# RIP Sydney



## Jennifer1 (Mar 31, 2012)

My aunt's Aussie Sydney was impaled by a stick Sunday while on a hike in the mountains.
I just heard that she succumbed to her injuries.
She was such a sweet little dog. For her, running in the mountains was the best thing in the world.
RIP Sydney.


----------



## goldensmum (Oct 23, 2007)

Please pass our condolences to your Aunt, so sad

RIP Sydney


----------



## Doug (Jul 17, 2010)

God bless Sydney. It sounds like you brought so much joy to others.

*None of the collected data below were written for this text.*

/-- R57, R58: under legal codes the two ways a word is rejected. -/
theorem decodeWord_eq_error_cases {codes : List Byte} (hcodes : primCodesWf codes = true) {w : Word} {r : Reject}
    (h : decodeWord codes w = .error r) :
    ((11 ≤ (classOf w).toNat ∧ (classOf w).toNat ≤ 14) ∧ r = .reservedClass w) ∨
    (classOf w = 15#4 ∧ codeOf w ∉ codes ∧ r = .reservedPrimitive (codeOf w)) := by
  rcases classOf_cases w with hc | hc | hc | hc | hc | hc
  · rw [decodeWord_of_litClass hc] at h; cases h
  · rw [decodeWord_of_callClass hc] at h; cases h
  · rw [decodeWord_of_braClass hc] at h; cases h
  · rw [decodeWord_of_bzClass hc] at h; cases h
  · rw [decodeWord_of_reservedClass hc] at h; cases h; exact .inl ⟨hc, rfl⟩
  · cases hp : primOfCode codes (codeOf w) with
    | some i => rw [decodeWord_of_assigned hc hp] at h; cases h
    | none =>
      obtain ⟨hlength, -⟩ := (primCodesWf_iff codes).1 hcodes
      have hcode : codeOf w ∉ codes := (primOfCode_eq_none_iff codes (codeOf w) hlength).1 hp
      rw [decodeWord_of_unassigned hc hcode] at h; cases h; exact .inr ⟨hc, hcode, rfl⟩

section
variable {s t : State}

theorem fatalOf_of_reservedClass (h : 11 ≤ (classOf (fetchWord s)).toNat ∧ (classOf (fetchWord s)).toNat ≤ 14) :
    fatalOf s = some (.reservedClass, fetchWord s) :=
  if_pos h

theorem fatalOf_of_unassigned (hclass : classOf (fetchWord s) = 15#4) (hcode : codeOf (fetchWord s) ∉ s.cfg.primCodes) :
    fatalOf s = some (.reservedPrimitive, (codeOf (fetchWord s)).setWidth 32) := by
  have hnot : ¬ (11 ≤ (classOf (fetchWord s)).toNat ∧ (classOf (fetchWord s)).toNat ≤ 14) := by simp [hclass]
  exact (if_neg hnot).trans (if_pos ⟨hclass, hcode⟩)

/-- R155: a word that decodes raises the condition of its instruction and neither of the decoder's. -/
theorem fatalOf_of_decoded {i : Instr} (hd : decodeWord s.cfg.primCodes (fetchWord s) = .ok i) :
    fatalOf s = fatalOfInstr i (topD s) := by
  have hclass : ¬ (11 ≤ (classOf (fetchWord s)).toNat ∧ (classOf (fetchWord s)).toNat ≤ 14) := fun hc => by
    rw [decodeWord_of_reservedClass hc] at hd; cases hd
  have hcode : ¬ (classOf (fetchWord s) = 15#4 ∧ codeOf (fetchWord s) ∉ s.cfg.primCodes) := fun ⟨hc, hp⟩ => by
    rw [decodeWord_of_unassigned hc hp] at hd; cases hd
  refine (if_neg hclass).trans ((if_neg hcode).trans ?_)
  have hd' : decodeWord s.cfg.primCodes (readWord s s.pc) = .ok i := hd
  simp only [hd']
  cases i <;> rfl

/-- R150: a step from a running core leaves the record of the condition its instruction raises. -/
theorem haltRecord_of_step (hs : s.halted = false) (hcodes : primCodesWf s.cfg.primCodes = true)
    (h : step s = .next t) : t.haltRecord = fatalOf s := by
  rcases step_next_cases h with ⟨hh, -⟩ | ⟨-, r, hd, rfl⟩ | ⟨-, i, u, hd, he, rfl⟩
  · simp [hs] at hh
  · rcases decodeWord_eq_error_cases hcodes hd with ⟨hc, rfl⟩ | ⟨hc, hp, rfl⟩
    · rw [fatalOf_of_reservedClass hc]; rfl
    · rw [fatalOf_of_unassigned hc hp]; rfl
  · rw [haltRecord_finishStep, fatalOf_of_decoded hd]
    exact haltRecord_of_exec (s := advancePc s) hs he

end

/-- Settles O36: the record of the stepped state is the condition raised, if any. -/
theorem stepHaltsExactlyOnTheFourConditions : Obligations.StepHaltsExactlyOnTheFourConditions := by
  intro s t hs hcodes h
  rw [← haltRecord_of_step hs hcodes h]
  cases ht : t.halted <;> simp [State.haltRecord, ht]

/-! ## Counting steps and frames (R70, R160) -/

/-- R70: a step that leaves the core running keeps the configuration and counts: at the budget it reduces the counter and signals a frame,
below it it does neither. -/
theorem step_counts_of_running {s t : State} (h : step s = .next t) (ht : t.halted = false) :
    s.halted = false ∧ t.cfg = s.cfg ∧
    ((s.cfg.cyclesPerFrame.toNat ≤ (s.cycles + 1#32).toNat ∧
        t.cycles = s.cycles + 1#32 - s.cfg.cyclesPerFrame ∧ t.signal = s.cfg.frameRate) ∨
      ((s.cycles + 1#32).toNat < s.cfg.cyclesPerFrame.toNat ∧ t.cycles = s.cycles + 1#32 ∧ t.signal = 0#32)) := by
  rcases step_next_cases h with ⟨hs, rfl⟩ | ⟨-, r, -, rfl⟩ | ⟨hs, i, u, -, he, rfl⟩
  · simp [hs] at ht
  · cases r <;> simp [raiseReject] at ht
  · cases hu : u.halted with
    | true => simp [hu] at ht
    | false =>
      have k := exec_keeps_of_running he hu
      have hcfg : u.cfg = s.cfg := k.cfg
      have hcycles : u.cycles = s.cycles := k.cycles
      rw [finishStep_of_running hu]
      refine ⟨hs, (countCycle_cfg u).trans hcfg, ?_⟩
      rw [← hcfg, ← hcycles]
      rcases countCycle_cases u with ⟨hle, heq⟩ | ⟨hlt, heq⟩ <;> rw [heq]
      · exact .inl ⟨hle, rfl, rfl⟩
      · exact .inr ⟨hlt, rfl, rfl⟩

It is such a tragic shock. 
I hope that your aunt realises that hiking is the best feeling in the world for a dog and does not regret the hike. Comforting prayers sent for the family.


----------



## Penny & Maggie's Mom (Oct 4, 2007)

So sad. Godspeed sweet one. We had an aussie named Sydney too. We sent her to the bridge summer of 2012, at almost 16 years old. I'm sure she is there to greet your aunt's pupper.


----------



## Elisabeth Kazup (Aug 23, 2008)

Please give her my deepest sympathy. And for you too...losing a family member is hard on the whole family. I'm so sorry she had to go thru this trauma...I can't imagine how scared and painful this was for your Aunt and for Sydney.


----------



## Buddy's mom forever (Jun 23, 2011)

My deepest condolences sent to your aunt for the loss of Sydney.

Rest in peace sweet girl.


----------



## Allan's Girl (Apr 16, 2009)

I'm sorry this happened. Hugs to you and your aunt. Run free sweet Sydney.


----------



## olliversmom (Mar 13, 2013)

That's such a shocking and sad death. My condolences to your family. Rest in peace baby girl.


----------



## Jennifer1 (Mar 31, 2012)

Thank you everyone
From what I understand she was running off leash up in the mountains and yelped. When Maggie found her she had a foot long stick impaled in her side. Maggie got help from some other hikers and got her down the mountain and to an ER vet. They removed the stick and she went home that night, Maggie is an ER nurse.
I thought she was healing okay, but she succumbed today to her injuries.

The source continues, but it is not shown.